Alcoholic liver disease is a complex disease encompassing a wide spectrum of progressive conditions, ranging from simple steatosis to alcoholic steatohepatitis, cirrhosis, and hepatocellular carcinoma (HCC).[1] Although only a minority of patients (15–40%) develop liver fibrosis and cirrhosis,[2,3] the incidence of HCC among patients with alcoholic liver cirrhosis (ALC) is very high, ranging from 7% to 16% after 5 years of the disease to as much as 29% after 10 years.[4] A 5-year cirrhosis risk of 16% was reported in patients with alcoholic hepatitis versus 6.9% in patients with a simple fatty liver.[5] Alcoholic liver disease is estimated to account for 13% to 14.5% of the total number of liver diseases in South Korea. According to the 2016 National Statistical Office's “Cause of Death Statistics for 2015”, the number of deaths due to alcohol-related illnesses increased by 5.8% year-over-year to 4,746, with a mortality rate of 9.3 per 100,000.[6]

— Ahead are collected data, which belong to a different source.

theorem keep_shadowStop {q : List Instr} {m : Option (List Host.Cell)} {a0 a1 : _} (ha1 : Keep q m a1) :
    Keep q m (shadowStop a0 a1) := by
  unfold shadowStop
  refine keep_expertDo ?_ ha1
  intro _ h0
  extract_lets -merge +onlyGivenNames y1
  exact keep_shadowResult (keep_shadowStopped (keep_forgetPort h0))

theorem keep_execShadowStop {q : List Instr} {m : Option (List Host.Cell)} {a0 a1 : _} (ha1 : Keep q m a1) :
    KeepR q m (execShadowStop a0 a1) := by
  unfold execShadowStop
  exact keepR_done (keep_live (fun _ h0 => keep_access (fun _ h1 => keep_shadowStop h1) h0) ha1)

theorem keep_tileUncorr {q : List Instr} {m : Option (List Host.Cell)} {a0 a1 a2 : _} (ha2 : Keep q m a2) :
    Keep q m (tileUncorr a0 a1 a2) := by
  unfold tileUncorr
  split
  · exact ha2
  · exact keep_failCoach (keep_bump (keep_raise ha2))

theorem keep_shadowDoubt {q : List Instr} {m : Option (List Host.Cell)} {a0 a1 a2 a3 : _} (ha3 : Keep q m a3) :
    Keep q m (shadowDoubt a0 a1 a2 a3) := by
  unfold shadowDoubt
  extract_lets -merge +onlyGivenNames y0
  exact keep_raise (keep_setShadow ha3)

theorem keep_shadowMismatch {q : List Instr} {m : Option (List Host.Cell)} {a0 a1 : _} (ha1 : Keep q m a1) :
    Keep q m (shadowMismatch a0 a1) := by
  unfold shadowMismatch
  extract_lets -merge +onlyGivenNames y0 y1
  exact keep_forEach ha1 (fun _ _ h2 => keep_shadowDoubt h2)

theorem keep_autoShadow {q : List Instr} {m : Option (List Host.Cell)} {a0 a1 : _} (ha1 : Keep q m a1) :
    Keep q m (autoShadow a0 a1) := by
  unfold autoShadow
  extract_lets -merge +onlyGivenNames y0
  clear_value y0
  refine keep_ite (fun _ => ?_) (fun _ => ?_)
  · exact ha1
  · split
    · exact keep_shadowBegin ha1
    · exact keep_raise ha1

theorem keep_tileError {q : List Instr} {m : Option (List Host.Cell)} {a0 a1 a2 : _} (ha2 : Keep q m a2) :
    Keep q m (tileError a0 a1 a2) := by
  unfold tileError
  extract_lets -merge +onlyGivenNames y0 y1 y2
  exact keep_ite (fun _ => keep_when (keep_bump ha2) (fun _ h3 => keep_autoShadow (keep_tileUncorr (keep_shadowMismatch h3)))) (fun _ => keep_when (keep_onFox (keep_bump ha2)) (fun _ h4 => keep_autoShadow h4))

theorem keep_execAutoShadowStart {q : List Instr} {m : Option (List Host.Cell)} {a0 a1 a2 : _} (ha2 : Keep q m a2) :
    KeepR q m (execAutoShadowStart a0 a1 a2) := by
  unfold execAutoShadowStart
  exact keepR_done (keep_live (fun _ h0 => keep_tileError h0) ha2)

theorem keep_shadowKat {q : List Instr} {m : Option (List Host.Cell)} {a0 a1 a2 : _} (ha2 : Keep q m a2) :
    Keep q m (shadowKat a0 a1 a2) := by
  unfold shadowKat
  split
  · exact ha2
  · exact keep_ite (fun _ => ha2) (fun _ => keep_ite (fun _ => keep_raise (keep_shadowEnd ha2)) (fun _ => keep_ite (fun _ => keep_setShadow ha2) (fun _ => keep_setShadow ha2)))

theorem keep_execShadowKatDone {q : List Instr} {m : Option (List Host.Cell)} {a0 a1 a2 : _} (ha2 : Keep q m a2) :
    KeepR q m (execShadowKatDone a0 a1 a2) := by
  unfold execShadowKatDone
  exact keepR_done (keep_live (fun _ h0 => keep_shadowKat h0) ha2)

theorem keep_compareOne {q : List Instr} {m : Option (List Host.Cell)} {a0 a1 a2 : _} (ha2 : Keep q m a2) :
    Keep q m (compareOne a0 a1 a2) := by
  unfold compareOne
  extract_lets -merge +onlyGivenNames y0 x1 y2
  have hx1 : Keep q m x1 := keep_bump (keep_freeTaken ha2)
  exact keep_ite (fun _ => keep_ite (fun _ => keep_shadowDoubt (keep_bump hx1)) (fun _ => keep_ite (fun _ => keep_setShadow hx1) (fun _ => hx1))) (fun _ => ha2)

theorem keep_compareShadows {q : List Instr} {m : Option (List Host.Cell)} {a0 a1 : _} (ha1 : Keep q m a1) :
    Keep q m (compareShadows a0 a1) := by
  unfold compareShadows
  exact keep_forEach ha1 (fun _ _ h0 => keep_compareOne h0)

theorem keep_takeover {q : List Instr} {m : Option (List Host.Cell)} {a0 a1 : _} (ha1 : Keep q m a1) :
    Keep q m (takeover a0 a1) := by
  unfold takeover
  split
  · exact ha1
  · extract_lets -merge +onlyGivenNames y0
    exact keep_ite (fun _ => ha1) (fun _ => keep_raise (keep_setTileSt (keep_setRg (keep_shadowEnd ha1))))

theorem keep_execTakeover {q : List Instr} {m : Option (List Host.Cell)} {a0 a1 : _} (ha1 : Keep q m a1) :
    KeepR q m (execTakeover a0 a1) := by
  unfold execTakeover
  exact keepR_done (keep_live (fun _ h0 => keep_takeover h0) ha1)

/-! ### Bear -/

theorem keep_setWindows {q : List Instr} {m : Option (List Host.Cell)} {a0 a1 a2 : _} (ha2 : Keep q m a2) :
    Keep q m (setWindows a0 a1 a2) := by
  unfold setWindows
  exact keep_onSeq ha2

theorem keep_loadWindow {q : List Instr} {m : Option (List Host.Cell)} {a0 a1 a2 a3 : _} (ha3 : Keep q m a3) :
    Keep q m (loadWindow a0 a1 a2 a3) := by
  unfold loadWindow
  extract_lets -merge +onlyGivenNames y0
  exact keep_ite (fun _ => ha3) (fun _ => keep_setWindows ha3)

theorem keep_prefetch {q : List Instr} {m : Option (List Host.Cell)} {a0 a1 a2 : _} (ha2 : Keep q m a2) :
    Keep q m (prefetch a0 a1 a2) := by
  unfold prefetch
  extract_lets -merge +onlyGivenNames y0
  exact keep_ite (fun _ => keep_forEach ha2 (fun _ _ h1 => keep_loadWindow h1)) (fun _ => ha2)

theorem keep_openWindows {q : List Instr} {m : Option (List Host.Cell)} {a0 a1 a2 : _} (ha2 : Keep q m a2) :
    Keep q m (openWindows a0 a1 a2) := by
  unfold openWindows
  extract_lets -merge +onlyGivenNames y0 y1 x2
  have hx2 : Keep q m x2 := keep_when ha2 (fun _ h3 => keep_raiseCar (keep_bump h3))
  exact keep_ite (fun _ => keep_forEach hx2 (fun _ _ h4 => keep_loadWindow h4)) (fun _ => keep_forEach ha2 (fun _ _ h5 => keep_setWindows h5))

theorem keep_useWeights {q : List Instr} {m : Option (List Host.Cell)} {a0 a1 a2 : _} (ha2 : Keep q m a2) :
    Keep q m (useWeights a0 a1 a2) := by
  unfold useWeights
  exact keep_whenSome ha2 (fun _ _ h0 => keep_onSeq h0)

theorem keep_acceptCoach {q : List Instr} {m : Option (List Host.Cell)} {a0 a1 a2 : _} (ha2 : Keep q m a2) :
    Keep q m (acceptCoach a0 a1 a2) := by
  unfold acceptCoach
  extract_lets -merge +onlyGivenNames y0
  exact keep_prefetch (keep_addCoach (keep_useWeights ha2))

theorem keep_startCoach {q : List Instr} {m : Option (List Host.Cell)} {a0 a1 a2 a3 : _} (ha3 : Keep q m a3) :
    Keep q m (startCoach a0 a1 a2 a3) := by
  unfold startCoach
  exact keep_bump (keep_openWindows (keep_onFox (keep_setCoach ha3)))

theorem keep_pageRead {q : List Instr} {m : Option (List Host.Cell)} {a0 a1 a2 a3 a4 : _} (ha4 : Keep q m a4) :
    Keep q m (pageRead a0 a1 a2 a3 a4) := by
  unfold pageRead
  extract_lets -merge +onlyGivenNames x0 y1
  have hx0 : Keep q m x0 := keep_onPage ha4
  exact keep_ite (fun _ => keep_onPark (keep_bump hx0)) (fun _ => hx0)

theorem keep_fetchSlots {q : List Instr} {m : Option (List Host.Cell)} {a0 a1 a2 a3 a4 : _} (ha4 : Keep q m a4) :
    Keep q m (fetchSlots a0 a1 a2 a3 a4).2 := by
  unfold fetchSlots
  extract_lets -merge +onlyGivenNames y0 x1
  have hx1 : Keep q m x1 := keep_noteSlots ha4
  clear_value y0
  split
  · exact hx1
  · split
    · exact keep_digestFail hx1
    · exact keep_pageRead hx1

theorem keep_fetchCand {q : List Instr} {m : Option (List Host.Cell)} {a0 a1 a2 a3 : _} (ha3 : Keep q m a3) :
    Keep q m (fetchCand a0 a1 a2 a3).2 := by
  unfold fetchCand
  split
  · exact ha3
  · split
    · exact keep_when (keep_noteKey ha3) (fun _ h0 => keep_refuseBuffer h0)
    · exact keep_fetchSlots ha3

theorem keep_readAhead {q : List Instr} {m : Option (List Host.Cell)} {a0 a1 a2 a3 : _} (ha3 : Keep q m a3) :
    Keep q m (readAhead a0 a1 a2 a3) := by
  induction a2 generalizing a3 with
  | nil => exact ha3
  | cons x r ih =>
    unfold readAhead
    split
    · exact ha3
    · split
      · rename_i e
        exact ih (keep_setCoach (keep_pair (keep_fetchCand ha3) e))
      · rename_i e
        exact keep_failCoach (keep_pair (keep_fetchCand ha3) e)

theorem keep_gatherStart {q : List Instr} {m : Option (List Host.Cell)} {a0 a1 : _} (ha1 : Keep q m a1) :
    Keep q m (gatherStart a0 a1) := by
  unfold gatherStart
  refine keep_withCoach ?_ ha1
  intro _ _ _ h0
  refine keep_ite (fun _ => ?_) (fun _ => ?_)
  · exact h0
  · split
    · extract_lets -merge +onlyGivenNames y1 y2
      exact keep_readAhead (keep_setCoach h0)
    · exact keep_ite (fun _ => h0) (fun _ => keep_bump (keep_setCoach h0))

theorem keep_execGatherStart {q : List Instr} {m : Option (List Host.Cell)} {a0 a1 : _} (ha1 : Keep q m a1) :
    KeepR q m (execGatherStart a0 a1) := by
  unfold execGatherStart
  exact keepR_done (keep_live (fun _ h0 => keep_gatherStart h0) ha1)

theorem keep_deliver {q : List Instr} {m : Option (List Host.Cell)} {a0 a1 a2 a3 a4 a5 : _} (ha5 : Keep q m a5) :
    Keep q m (deliver a0 a1 a2 a3 a4 a5) := by
  unfold deliver
  exact keep_setCoach ha5

theorem keep_pageReadIssue {q : List Instr} {m : Option (List Host.Cell)} {a0 a1 a2 : _} (ha2 : Keep q m a2) :
    Keep q m (pageReadIssue a0 a1 a2) := by
  unfold pageReadIssue
  refine keep_withCoach ?_ ha2
  intro _ _ _ h0
  split
  · exact h0
  · split
    · exact keep_deliver h0
    · split
      · exact keep_deliver (keep_pair (keep_fetchCand h0) (by assumption))
      · exact keep_failCoach (keep_pair (keep_fetchCand h0) (by assumption))

theorem keep_execPageReadIssue {q : List Instr} {m : Option (List Host.Cell)} {a0 a1 a2 : _} (ha2 : Keep q m a2) :
    KeepR q m (execPageReadIssue a0 a1 a2) := by
  unfold execPageReadIssue
  exact keepR_done (keep_live (fun _ h0 => keep_pageReadIssue h0) ha2)

theorem keep_noteBad {q : List Instr} {m : Option (List Host.Cell)} {a0 a1 a2 : _} (ha2 : Keep q m a2) :
    Keep q m (noteBad a0 a1 a2) := by
  unfold noteBad
  exact keep_ite (fun _ => ha2) (fun _ => keep_raiseCar (keep_bump ha2))

theorem keep_absorption {q : List Instr} {m : Option (List Host.Cell)} {a0 a1 : _} (ha1 : Keep q m a1) :
    Keep q m (absorption a0 a1) := by
  unfold absorption
  refine keep_withCoach ?_ ha1
  intro _ _ _ h0
  refine keep_ite (fun _ => ?_) (fun _ => ?_)
  · exact h0
  · split
    · exact keep_failCoach h0
    · exact keep_noteBad (keep_setCoach h0)

theorem keep_execAbsorptionDone {q : List Instr} {m : Option (List Host.Cell)} {a0 a1 : _} (ha1 : Keep q m a1) :
    KeepR q m (execAbsorptionDone a0 a1) := by
  unfold execAbsorptionDone
  exact keepR_done (keep_live (fun _ h0 => keep_absorption h0) ha1)

theorem keep_scoring {q : List Instr} {m : Option (List Host.Cell)} {a0 a1 a2 : _} (ha2 : Keep q m a2) :
    Keep q m (scoring a0 a1 a2) := by
  unfold scoring
  refine keep_withCoach ?_ ha2
  intro _ _ _ h0
  extract_lets -merge +onlyGivenNames y1 y2 y3
  exact keep_ite (fun _ => h0) (fun _ => keep_noteBad (keep_setCoach h0))

theorem keep_execScoringDone {q : List Instr} {m : Option (List Host.Cell)} {a0 a1 a2 : _} (ha2 : Keep q m a2) :
    KeepR q m (execScoringDone a0 a1 a2) := by
  unfold execScoringDone
  exact keepR_done (keep_live (fun _ h0 => keep_scoring h0) ha2)

theorem keep_halfMerge {q : List Instr} {m : Option (List Host.Cell)} {a0 a1 a2 : _} (ha2 : Keep q m a2) :
    Keep q m (halfMerge a0 a1 a2) := by
  unfold halfMerge
  refine keep_withCoach ?_ ha2
  intro _ _ _ h0
  extract_lets -merge +onlyGivenNames y1
  exact keep_ite (fun _ => h0) (fun _ => keep_setCoach h0)

theorem keep_execHalfMerge {q : List Instr} {m : Option (List Host.Cell)} {a0 a1 a2 : _} (ha2 : Keep q m a2) :
    KeepR q m (execHalfMerge a0 a1 a2) := by
  unfold execHalfMerge
  exact keepR_done (keep_live (fun _ h0 => keep_halfMerge h0) ha2)

theorem keep_notePositions {q : List Instr} {m : Option (List Host.Cell)} {a0 a1 a2 : _} (ha2 : Keep q m a2) :
    Keep q m (notePositions a0 a1 a2) := by
  unfold notePositions
  extract_lets -merge +onlyGivenNames y0
  exact keep_bump (keep_onFox ha2)

theorem keep_attnDone {q : List Instr} {m : Option (List Host.Cell)} {a0 a1 a2 a3 a4 : _} (ha4 : Keep q m a4) :
    Keep q m (attnDone a0 a1 a2 a3 a4) := by
  unfold attnDone
  split
  · exact keep_dropCoach ha4
  · extract_lets -merge +onlyGivenNames y0
    exact keep_complete (keep_dropCoach (keep_hostWrite (keep_hostWrite ha4)))

theorem keep_valueExpansion {q : List Instr} {m : Option (List Host.Cell)} {a0 a1 : _} (ha1 : Keep q m a1) :
    Keep q m (valueExpansion a0 a1) := by
  unfold valueExpansion
  refine keep_withCoach ?_ ha1
  intro _ _ _ h0
  extract_lets -merge +onlyGivenNames y1 y2 x3
  have hx3 : Keep q m x3 := keep_compareShadows (keep_notePositions (keep_noteBad (keep_setCoach h0)))
  clear_value y1 y2
  refine keep_ite (fun _ => ?_) (fun _ => ?_)
  · exact h0
  · split
    · exact keep_attnDone hx3
    · exact keep_dropCoach (keep_contribute hx3)

theorem keep_execValueExpansion {q : List Instr} {m : Option (List Host.Cell)} {a0 a1 : _} (ha1 : Keep q m a1) :
    KeepR q m (execValueExpansion a0 a1) := by
  unfold execValueExpansion
  exact keepR_done (keep_live (fun _ h0 => keep_valueExpansion h0) ha1)

theorem keep_attnRefused {q : List Instr} {m : Option (List Host.Cell)} {a0 a1 a2 a3 : _} (ha3 : Keep q m a3) :
    Keep q m (attnRefused a0 a1 a2 a3) := by
  unfold attnRefused
  exact keep_completeReason (keep_when ha3 (fun _ h0 => keep_raiseCar (keep_bump h0)))

theorem keep_attnTake {q : List Instr} {m : Option (List Host.Cell)} {a0 a1 a2 a3 a4 a5 : _} (ha5 : Keep q m a5) :
    Keep q m (attnTake a0 a1 a2 a3 a4 a5) := by
  unfold attnTake
  extract_lets -merge +onlyGivenNames y0 y1 y2 y3
  clear_value y0 y1 y2 y3
  split
  · exact keep_attnRefused ha5
  · extract_lets -merge +onlyGivenNames y4 y5 x6
    have hx6 : Keep q m x6 := keep_acceptCoach (keep_setCmd ha5)
    clear_value y4 y5
    split
    · exact keep_startCoach hx6
    · exact hx6

theorem keep_attnStart {q : List Instr} {m : Option (List Host.Cell)} {a0 a1 a2 a3 a4 : _} (ha4 : Keep q m a4) :
    Keep q m (attnStart a0 a1 a2 a3 a4) := by
  unfold attnStart
  extract_lets -merge +onlyGivenNames y0 y1
  exact keep_attnTake ha4

theorem keep_attnParams {q : List Instr} {m : Option (List Host.Cell)} {a0 a1 a2 a3 a4 : _} (ha4 : Keep q m a4) :
    Keep q m (attnParams a0 a1 a2 a3 a4) := by
  unfold attnParams
  extract_lets -merge +onlyGivenNames y0 y1 y2
  clear_value y0 y1 y2
  split
  · exact keep_attnRefused ha4
  · exact keep_fetchTo (fun _ _ h3 => keep_attnStart h3) ha4

theorem keep_bearAttn {q : List Instr} {m : Option (List Host.Cell)} {a0 a1 a2 : _} (ha2 : Keep q m a2) :
    Keep q m (bearAttn a0 a1 a2) := by
  unfold bearAttn
  exact keep_ite (fun _ => ha2) (fun _ => keep_onOwnSeq (fun _ _ h0 => keep_ite (fun _ => h0) (fun _ => keep_fetchTo (fun _ _ h1 => keep_attnParams h1) h0)) ha2)

theorem keep_execBearAttn {q : List Instr} {m : Option (List Host.Cell)} {a0 a1 : _} (ha1 : Keep q m a1) :
    KeepR q m (execBearAttn a0 a1) := by
  unfold execBearAttn
  exact keepR_done (keep_live (fun _ h0 => keep_withCmd (fun _ _ h1 => keep_bearAttn h1) h0) ha1)

/-! ### ParkEnd -/

theorem keep_parkFail {q : List Instr} {m : Option (List Host.Cell)} {a0 a1 a2 a3 a4 : _} (ha4 : Keep q m a4) :
    Keep q m (parkFail a0 a1 a2 a3 a4) := by
  unfold parkFail
  split
  · exact ha4
  · extract_lets -merge +onlyGivenNames y0 x1 y3
    have hx1 : Keep q m x1 := keep_when (keep_onPark ha4) (fun _ h2 => keep_onSeq h2)
    exact keep_completeReason (keep_when hx1 (fun _ h4 => keep_raise h4))

theorem keep_parksTimeFault {q : List Instr} {m : Option (List Host.Cell)} {a0 a1 a2 : _} (ha2 : Keep q m a2) :
    Keep q m (parksTimeFault a0 a1 a2) := by
  unfold parksTimeFault
  exact keep_forEach ha2 (fun _ _ h0 => keep_parkFail h0)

Although various non-invasive tests such as the fibrosis-4 (FIB-4) index, the aspartate aminotransferase (AST)-to-platelet ratio index (APRI), gamma-glutamyl transferase to platelet counts ratio index, AST to alanine aminotransferase (ALT) ratio, BARD, Forn's index, the enhanced liver fibrosis score, Lok index, the Hepatitis C Antiviral Long-Term Treatment Against Cirrhosis (HALT-C) model, and the non-alcoholic fatty liver disease (NAFLD) fibrosis score have been introduced to date, such tests were developed and validated in patients with chronic hepatitis B or C, or NAFLD,[7] but not alcoholic liver disease. In NAFLD patients, non-invasive scoring systems such as FIB-4 index, APRI, and NAFLD fibrosis score were good predictors of morbidity and mortality and had an additive value in predicting the development of hepatic and extra-hepatic cancers.[8] In addition, APRI and FIB-4 index were reported in a previous study as reasonable tools to distinguish NAFLD patients with advanced fibrosis and FIB-4 might better discriminate between intermediate fibrosis stages.[9] However, studies are lacking that validate the predictabilities of the non-invasive tests that estimate HCC development in patients with alcoholic liver disease.[7] Although in the last few years, different biochemical abnormalities indicative of ALD have been identified, currently, there is no laboratory test that can diagnose ALD in clinical settings.[10]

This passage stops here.